И вот думал над ее словами: «Ты меня никогда не любил!» Неправда, тот студенческий бунтовщик, гуляка, драчун, которому все так легко давалось, и везло, и нравилось жить, который еще не ведал тюрьмы, горя, гибели товарищей, не носил бороды, не знал, какая бывает истинная ненависть, перерождающая человека: тот когда-то любил ее. Но доказать и объяснить это теперь нельзя. Ведь невозможно сказать: «Просто перед тобой другой человек, ты обращаешься не по адресу». Единственное, что должен сделать — спасти ее и сына от судьбы, ими не заслуженной.
— Тебе ничего не нужно, кроме твоей ужасной жизни…
— Нет, нужно многое. Но ты мне этого дать не можешь. Значит, надо расстаться, совершенно законно, чтобы ни я к тебе, ни ты ко мне не имели никакого касательства… — Она плакала, он продолжал говорить, не меняя тона: — Есть тысячи причин, по которым наш брак должен быть расторгнут. Хотя бы история с Аней Розенштейн. Не говоря уж о том, что я не даю вам средств…
— Мне наплевать на все! Я ничего не хочу от тебя! — кричала она. Прибежал из соседней комнаты сын, испуганный, тоже заплакал.
Потом зачем-то пошли к тестю, на Екатерининскую. Ольга его упросила, он согласился, сам не зная хорошенько зачем. Видимо, стало очень уж жаль! Опа металась, лепетала вздор. «Папа даст нам совет… По поводу того, чего ты добиваешься… — бормотала она. — Кроме того, он хотел поговорить». О чем? Ну хорошо, пожалуйста. По дороге возникло предчувствие: не надо идти. Это совсем ему не нужно. Но — шел, даже сына вел за руку, и, как всегда в минуты таких предчувствий, когда угадывалось неприятное, не в силах был остановить себя, а пер уж до конца. Почти год не был он в этом доме: появилась железная ограда, медная табличка на белой квадратной колонне крыльца и, дорогое новшество из Петербурга, карселевые лампы в вестибюле. Незнакомая прислуга, дородная Гарпина в наколке и в переднике с малороссийским узором сообщила Ольге, что «батька у горницы, вечеряють с гостями».

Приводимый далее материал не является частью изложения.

-- ==== Sys2Proof/Machine/Conv.lean ====
section
/-! DEFINITION. The convolution, pooling and quill microprograms (07 R204-R227; log 54). -/

namespace Sys2Proof.Machine
open Sys2Proof

/-! ### The convolution control block (R204) -/

def vOut (w : List Nat) : Nat := bitsOf (cw w 0) 31 28
def vA (w : List Nat) : Nat := bitsOf (cw w 0) 27 24
def vW (w : List Nat) : Nat := bitsOf (cw w 0) 23 20
def vPadMode (w : List Nat) : Nat := bitsOf (cw w 0) 19 18
def vBias (w : List Nat) : Bool := (cw w 0).testBit 17
def vSR (w : List Nat) : Bool := (cw w 0).testBit 16
def vSat (w : List Nat) : Bool := (cw w 0).testBit 15
def vArgmax (w : List Nat) : Bool := (cw w 0).testBit 14
def vArgVal (w : List Nat) : Bool := (cw w 0).testBit 13
def vPoolOp (w : List Nat) : Nat := bitsOf (cw w 0) 1 0
def vCin (w : List Nat) : Nat := bitsOf (cw w 1) 31 16
def vCout (w : List Nat) : Nat := bitsOf (cw w 1) 15 0
def vPitch (w : List Nat) : Nat := cw w 13

/-- One axis of a convolution: kernel extent, stride, dilation, padding, the dimension entries of its map extents, and
the region held. -/
structure VAxis where
  k : Nat
  s : Nat
  dil : Nat
  lo : Nat
  hi : Nat
  dimI : Nat
  dimO : Nat
  r0 : Nat
  rn : Nat
deriving DecidableEq, Repr

def axisT (w : List Nat) : VAxis :=
  ⟨bitsOf (cw w 2) 26 24, bitsOf (cw w 3) 20 16, bitsOf (cw w 5) 10 0, bitsOf (cw w 6) 29 16, bitsOf (cw w 6) 13 0,
   bitsOf (cw w 9) 26 24, bitsOf (cw w 9) 10 8, bitsOf (cw w 11) 31 16, bitsOf (cw w 11) 15 0⟩
def axisH (w : List Nat) : VAxis :=
  ⟨bitsOf (cw w 2) 19 16, bitsOf (cw w 3) 12 8, bitsOf (cw w 4) 26 16, bitsOf (cw w 7) 29 16, bitsOf (cw w 7) 13 0,
   bitsOf (cw w 9) 22 20, bitsOf (cw w 9) 6 4, bitsOf (cw w 10) 31 16, bitsOf (cw w 12) 31 16⟩
def axisW (w : List Nat) : VAxis :=
  ⟨bitsOf (cw w 2) 11 8, bitsOf (cw w 3) 4 0, bitsOf (cw w 4) 10 0, bitsOf (cw w 8) 29 16, bitsOf (cw w 8) 13 0,
   bitsOf (cw w 9) 18 16, bitsOf (cw w 9) 2 0, bitsOf (cw w 10) 15 0, bitsOf (cw w 12) 15 0⟩

/-- No reserved bit of the block is set. -/
def vClean (w : List Nat) : Bool :=
  bitsOf (cw w 0) 12 2 == 0 && bitsOf (cw w 2) 31 27 == 0 && bitsOf (cw w 2) 23 20 == 0 && bitsOf (cw w 2) 15 12 == 0
    && bitsOf (cw w 2) 7 0 == 0 && bitsOf (cw w 3) 31 21 == 0 && bitsOf (cw w 3) 15 13 == 0 && bitsOf (cw w 3) 7 5 == 0
    && bitsOf (cw w 4) 31 27 == 0 && bitsOf (cw w 4) 15 11 == 0 && bitsOf (cw w 5) 31 11 == 0
    && [6, 7, 8].all (fun i => bitsOf (cw w i) 31 30 == 0 && bitsOf (cw w i) 15 14 == 0)
    && bitsOf (cw w 9) 31 27 == 0 && bitsOf (cw w 9) 15 11 == 0 && [23, 19, 7, 3].all (fun b => !(cw w 9).testBit b) && zeroFrom w 14

/-- Run-time extent of a dimension entry. -/
def vExt (it : Item) (k : Nat) : Nat := extOf (itemExt it) k

/-- The bound of R206 on an output extent; none where it is below 1. -/
def outBound (x : VAxis) (i : Nat) : Option Nat :=
  let n := i + x.lo + x.hi
  let m := x.dil * (x.k - 1) + 1
  if n < m then none else some ((n - m) / x.s + 1)

def axisOk (im : Image) (it : Item) (x : VAxis) : Bool :=
  decide (1 ≤ x.k) && decide (1 ≤ x.s) && decide (x.s ≤ 16) && decide (1 ≤ x.dil) && decide (x.dil ≤ 1024)
    && decide (x.dimI < im.dims.length) && decide (x.dimO < im.dims.length)
    && (match outBound x (vExt it x.dimI) with
        | some b => decide (vExt it x.dimO ≤ b)
        | none => false)

/-- The checks of R209 that all three microprograms share. -/
def vOk (im : Image) (it : Item) (w : List Nat) : Bool :=
  vClean w && decide (vOut w ≤ 8) && decide (vPadMode w ≤ 2) && decide (vPoolOp w ≤ 1) && decide (1 ≤ vCin w)
    && decide (vCin w ≤ 16384) && decide (1 ≤ vCout w)
    && axisOk im it (axisT w) && axisOk im it (axisH w) && axisOk im it (axisW w)

/-- Output pixels of the map. -/
def outPixels (it : Item) (w : List Nat) : Nat := vExt it (axisT w).dimO * vExt it (axisH w).dimO * vExt it (axisW w).dimO
/-- The run-time extent of ROLE M is the number of output pixels (R209). -/
def vMOk (im : Image) (it : Item) (w : List Nat) : Bool :=
  match dimOfRole im 0 with
  | some m => vExt it m == outPixels it w
  | none => false

def fmtsOk (w : List Nat) : Bool :=
  match fmtOf (vA w), fmtOf (vW w) with
  | some a, some b => (groupOf a).isSome && groupOf a == groupOf b
  | _, _ => false

def vAF (w : List Nat) : ElemFmt := (fmtOf (vA w)).getD .bf16
def vWF (w : List Nat) : ElemFmt := (fmtOf (vW w)).getD .bf16
def vOF (w : List Nat) : ElemFmt := (fmtOf (vOut w)).getD .fp32

/-! ### Taps and positions (R204-R207, R211) -/

def vTaps (w : List Nat) : List (Nat × Nat × Nat) :=
  ((List.range (axisT w).k).map (fun t => ((List.range (axisH w).k).map (fun h =>
    (List.range (axisW w).k).map (fun x => (t, h, x)))).flatten)).flatten
/-- The length of a tap run (R205). -/
def cinPad (w : List Nat) : Nat := if isMX (vAF w) then ceilDiv (vCin w) 32 * 32 else vCin w

/-- The resolved coordinate of an axis (R211): none is padding. -/
def padAxis (mode n : Nat) (x : Int) : Option Nat :=
  if 0 ≤ x && x < n then some x.toNat
  else if n = 0 then none
  else match mode with
    | 0 => none
    | 1 => some (if x < 0 then 0 else n - 1)
    | _ =>
      let y : Int := if x < 0 then -x else 2 * ((n : Int) - 1) - x
      some (if y < 0 then 0 else if n ≤ y then n - 1 else y.toNat)

def coord (x : VAxis) (o k : Nat) : Int := ((o * x.s + k * x.dil : Nat) : Int) - x.lo

/-- The row-major output pixel p. -/
def pixelOf (it : Item) (w : List Nat) (p : Nat) : Nat × Nat × Nat :=
  let oh := max 1 (vExt it (axisH w).dimO)
  let ow := max 1 (vExt it (axisW w).dimO)
  (p / (oh * ow), p / ow % oh, p % ow)

/-- The input position of a tap for an output pixel, none for padding. -/
def inputPos (it : Item) (w : List Nat) (o tap : Nat × Nat × Nat) : Option (Nat × Nat × Nat) :=
  let pa (x : VAxis) (o k : Nat) : Option Nat := padAxis (vPadMode w) (vExt it x.dimI) (coord x o k)
  match pa (axisT w) o.1 tap.1, pa (axisH w) o.2.1 tap.2.1, pa (axisW w) o.2.2 tap.2.2 with
  | some t, some h, some x => some (t, h, x)
  | _, _, _ => none

/-- Place of an input position in the held region; none outside it (R207). -/
def regionIdx (w : List Nat) (p : Nat × Nat × Nat) : Option Nat :=
  let inR (x : VAxis) (v : Nat) : Bool := decide (x.r0 ≤ v) && decide (v < x.r0 + x.rn)
  if inR (axisT w) p.1 && inR (axisH w) p.2.1 && inR (axisW w) p.2.2 then
    some (((p.1 - (axisT w).r0) * (axisH w).rn + (p.2.1 - (axisH w).r0)) * (axisW w).rn + (p.2.2 - (axisW w).r0))
  else none
def regionPixels (w : List Nat) : Nat := (axisT w).rn * (axisH w).rn * (axisW w).rn
/-- Bytes of a pixel of the region. -/
def pixelBytes (w : List Nat) : Nat := cinPad w * elemBits (vAF w) / 8

/-- The positions of the valid rows of the output tile: for each row, one for each tap. -/
def rowTaps (im : Image) (it : Item) (w : List Nat) : List (List (Option (Nat × Nat × Nat))) :=
  (List.range (min 128 (passM im it))).map (fun m =>
    (vTaps w).map (inputPos it w (pixelOf it w (outRow im it m))))

/-- The input operand: its base, and the base of its scales. -/
def inRanges (w : List Nat) (base scale : Int) (rows : List (List (Option (Nat × Nat × Nat)))) : List (Int × Nat) :=
  let idx := ((rows.map (fun r => r.filterMap (fun p => p.bind (regionIdx w)))).flatten).dedup
  (idx.map (fun i => [(base + (i * pixelBytes w : Nat), ceilDiv (vCin w * elemBits (vAF w)) 8)]
    ++ (if isMX (vAF w) then [(scale + (i * (cinPad w / 32) : Nat), ceilDiv (vCin w) 32)] else []))).flatten
/-- A position inside the map that the region does not hold (R207). -/
def outsideRegion (w : List Nat) (rows : List (List (Option (Nat × Nat × Nat)))) : Bool :=
  rows.any (fun r => r.any (fun p => match p with
    | some q => (regionIdx w q).isNone
    | none => false))

/-- Rounding of output element (pixel, channel) with cols channels in the map (R58). -/
def vRnd (im : Image) (w : List Nat) (pix ch cols : Nat) : RndMode :=
  if vSR w then .sr (srBits im.srSeed ((pix * cols + ch) % 2 ^ 32)) else .rne
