/-- The device enters a state; a change is an event of the DEV page (16 R498). -/
def enterState (d : Dev) (st : DevState) : Dev :=
  if d.state = st then d else pageEvent { d with state := st } 60 4 0

/-- Vector 1,025 to each PF whose port is up and whose READY_IRQ_EN is set (12 R399). -/
def sendReady (d : Dev) : Dev :=
  [HostPort.a, HostPort.b].foldl (fun d p =>
    if (pcie d p).linkUp && (rg d (pgPcie p) 0 0x100).testBit 3 then sendVec d p 0 1025 else d) d

/-- Every job is FREE: no claim is held (log 59). -/
def noJobs (d : Dev) : Bool := d.qm.jobs.all (fun e => e.2.state == 0)

def offDevCtrl : Nat := regOff 60 4 0x100

/-- DEV_CTRL.TEST = 1. -/
def opTestEnter (d : Dev) : Dev := if d.state = .ready && noJobs d then enterState (allInk d true) .test else d
def execTestEnter (acc : Acc) (s : State) : Host.Outcome State Fault Refusal :=
  okDev s (withReg s.dev acc offDevCtrl opTestEnter)
/-- DEV_CTRL.TEST = 0. -/
def opTestLeave (d : Dev) : Dev := if d.state = .test then sendReady (enterState (allInk d false) .ready) else d
def execTestLeave (acc : Acc) (s : State) : Host.Outcome State Fault Refusal :=
  okDev s (withReg s.dev acc offDevCtrl opTestLeave)
/-- DEV_CTRL.RECOVER. -/
def opRecover (d : Dev) : Dev := if d.state = .ready && noJobs d then enterState (allInk d true) .recovery else d
def execRecover (acc : Acc) (s : State) : Host.Outcome State Fault Refusal :=
  okDev s (withReg s.dev acc offDevCtrl opRecover)

/-- INKWELL_MODE_CHANGE_END (09 R280). -/
def execInkwellModeChangeEnd (md : MemDie) (ev : Upset) (s : State) : Host.Outcome State Fault Refusal :=
  okDev s (inkChangeEnd s.dev md.val ev)

/-! ### What a device reset keeps (R477) -/

/-- The T4 part of memory: copies that are committed and not free-pending, with their bytes and marks. -/
def keepT4 (m : Mem) : Mem :=
  let objs := m.objs.filterMap (fun e =>
    if e.2.c4.present && e.2.c4.newBy == 0 && !e.2.c4.freePend then
      some (e.1, { e.2 with c1 := noCopy, c2 := noCopy, c4 := { e.2.c4 with holds := 0 }, newBy := 0 })
    else none)
  let roots := SMap.keep m.roots (fun k _ => !gIsT0 k && gKind k == 4 && SMap.has objs (gId k))
  let mine (s : Nat) : Bool := roots.any (fun e => e.2 == s)
  { bytes := m.bytes.filter (fun c => mine (c.1 / 4096)), sealMk := SMap.keep m.sealMk (fun k _ => mine k)
    poison := SMap.keep m.poison (fun k _ => mine k), roots := roots, marks := [], waiting := [], objs := objs, granCtr := m.granCtr }

/-- Clears what every reset of the device clears; the boot nonce and the release key are new. -/
def clearVolatile (d : Dev) : Dev :=
  { d with
      regs := [], latch := [], cores := [], sigs := [], flits := [], ports := [], mem := keepT4 d.mem
      qm := { emptyQm with uidCtr := d.qm.uidCtr }
      ext := { emptyExt with ftl := SMap.mapVals d.ext.ftl (fun _ x => { x with map := [], mir := [], written := [], progs := [], erases := [] }) }
      fab := emptyFab, orb := noOrbit, tim := zeroTime
      sec := bootSec { emptySec with seeds := d.sec.seeds, fuseErr := d.sec.fuseErr }
      state := .boot, rst := none }

/-! ### The ROM (R483, R484 step 2) -/

/-- A slot verifies: its image does, and its SVN is at least the fused minimum (R482). -/
def slotGood (b : Boot) (s : Bool) : Bool :=
  let x := if s then b.slotB else b.slotA
  x.ok && decide (b.fusedSvn ≤ x.svn)

/-- The ROM runs: fuse integrity, slot choice. With no slot that verifies the device enters RECOVERY. -/
def romBoot (d : Dev) : Dev :=
  let d0 := if d.sec.fuseErr then latch d 60 1 4 noCap else d
  let b := d0.boot
  let first := if b.unconfirmed then !b.pref else b.pref
  let b1 : Boot := { b with pref := first, unconfirmed := false, staging := none, staged := false, trial := false, window := false,
                            runs := true, runSlot := first, romRecovery := false }
  if slotGood b first then setBoot d0 b1
  else if slotGood b (!first) then
    latch (setRg (setBoot d0 { b1 with runSlot := !first }) 60 2 0x104 2) 60 2 0 noCap
  else
    enterState { setBoot d0 { b1 with runs := false, runSlot := false, romRecovery := true } with
                   flt := { d0.flt with errHold := false } } .recovery

/-! ### Device reset (R476, R477; 14 R451) -/

/-- The BLK_ID of the page behind a device reset that no fault source's reaction caused: what DEVICE_FAULT entries
carry (log 59). -/
def rstBlk (kind : Nat) : Nat := if kind = 7 then blkIdOf 60 2 else blkIdOf 61 1

/-- A device reset is requested; one that is under way stays. -/
def requestReset (d : Dev) (kind : Nat) : Dev :=
  match d.rst with
  | some _ => d
  | none => { d with rst := some ⟨kind, rstBlk kind, d.now⟩ }

/-- DEV_CTRL.RESET: no fault source stands behind it, so the DETAIL of the entries it causes is a free value (log 3). -/
def opDevReset (d : Dev) : Dev :=
  match d.rst with
  | some _ => d
  | none => let (d1, w) := freeVal d; { d1 with rst := some ⟨3, w.toNat, d1.now⟩ }
def execDevReset (acc : Acc) (s : State) : Host.Outcome State Fault Refusal :=
  okDev s (withReg s.dev acc offDevCtrl opDevReset)
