/-- When each microprogram runs to its end: the checks of 02 R51, R54, 05 R142, R144, R154, 06 R182, R183, 07 R209, R216, R224 pass and its operands can be read (log 40: it runs in one step). -/
def Obligations.MicroprogramsComplete : Prop :=
  ∀ (s : State) (core : CoreId) (j : JobId) (x : Ctx) (it : Item) (c : Cmd), live s → cmd s.dev x.uid = some c →
    let d := s.dev
    let n := core.val
    let a := actOf x.image it
    let w := attBlock d n a
    let v := cvb d n x.image it a
    let pc := poolCfg d j.val (acbPool w)
    let ss := sessSet d n (bitsOf (cw w 4) 25 0) (acbNs w)
    let cd := cometOf d j.val (ccLayer w)
    let runs (i : Instr) (ws : List (Int × Nat)) : Prop :=
      Completes i s (fun t => Ran d t n j.val x it ∧ GransKept d t (rangesGrans n ws))
    (MayRunMicro d n j.val 1 x it (attGr false d n j.val x it) → AttReady d n j.val false x it c a w ss pc →
      runs (.attentionPrefill core j .none) (attWrites pc false x.image it w ++ attWorkRange a)) ∧
    (MayRunMicro d n j.val 2 x it (attGr true d n j.val x it) → AttReady d n j.val true x it c a w ss pc →
      runs (.attentionDecode core j .none) (attWrites pc true x.image it w ++ attWorkRange a)) ∧
    (MayRunMicro d n j.val 3 x it (mergeGr n x it) → mergeOk a = true →
      rangesOwned d j.val n (mergeWrites x.image it a) = true → Readable d n j.val true (mergeReads x.image it a) →
      runs (.partialMerge core j .none) (mergeWrites x.image it a)) ∧
    (MayRunMicro d n j.val 0x10 x it (cometGr d n j.val x it) →
      CometReady d n j.val x it c a w (sessSet d n (bitsOf (cw w 3) 25 0) (ccNs w)) cd →
      Completes (.cometChunk core j .none) s (fun t => Ran d t n j.val x it ∧ t.mem.objs = d.mem.objs ∧
        (ccUpdate w = false → GransKept d t (rangesGrans n (cometWrites a cd x.image it w))))) ∧
    (MayRunMicro d n j.val 0x20 x it (sliceGr d n x it) → SliceReady d n j.val x it a →
      runs (.fp64Slicing core j .none) (sliceWrites x.image it a)) ∧
    (MayRunMicro d n j.val 0x21 x it (recombGr d n x it) → RecombReady d n j.val x it a →
      runs (.fp64Recombination core j .none) (recombOut x.image it a)) ∧
    (MayRunMicro d n j.val 0x30 x it (convGr d n x it) → ConvReady d n j.val x it a v →
      runs (.convolutionFeed core j .none) (convOut x.image it a v)) ∧
    (MayRunMicro d n j.val 0x31 x it (poolGr d n x it) → PoolReady d n j.val x it a v →
      runs (.pooling core j .none) (poolOut x.image it a v)) ∧
    (MayRunMicro d n j.val 0x32 x it (quillGr d n x it) → QuillReady d n j.val x it c a v →
      Completes (.quillLayer core j .none) s (fun t => Ran d t n j.val x it ∧ t.mem.objs = d.mem.objs ∧
        t.mem.roots = d.mem.roots))
end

Вот и неприятное: гости! Андрей помрачнел. Общаться с людьми яхненковского круга, будь они хоть самые распролиберальные дельцы, ему не улыбалось. Бессмысленные разговоры, бессмысленное напряженье и испытанье воли: ведь того, что думаешь, не скажешь, надо молчать дураком или поддерживать болтовню.
Гостей было трое: дальний яхненковский родственник помещик Леман с женой, постоянно жившие в Петербурге, и Гералтовский, сотрудник «Одесского вестника», с которым Андрей шапочно был знаком. В «Вестник» Андрей иногда захаживал, раньше носил туда хронику студенческой жизни, а в последнее время заходил к знакомым типографским рабочим, и еще — когда навещал Семенюту, который жил в том же доме, где редакция. Гералтовский был из свиты Барона Икс, фельетониста «Одесского вестника», а сию знаменитость Андрей презирал, считал пустозвоном, и презренье свое распространял, разумеется, на все его «хвосты и аксельбанты», то есть на его прихлебателей. Мелкий характеришко Гералтовского проявился в том, что, когда тесть представлял Андрея, этот рыжеусый таракан, с которым однажды пили чай в буфете и о чем-то даже разговаривали, сделал вид, будто незнакомы. Ну да шут с ним. Все было явно некстати. Да и представлял тесть как-то скороговоркой, теща глядела холодно, едва кивнула, а Тася, Ольгина сестра, до сих пор девица, заметно подсохшая и пожелтевшая, улыбалась язвительно. И зачем догадался прийти?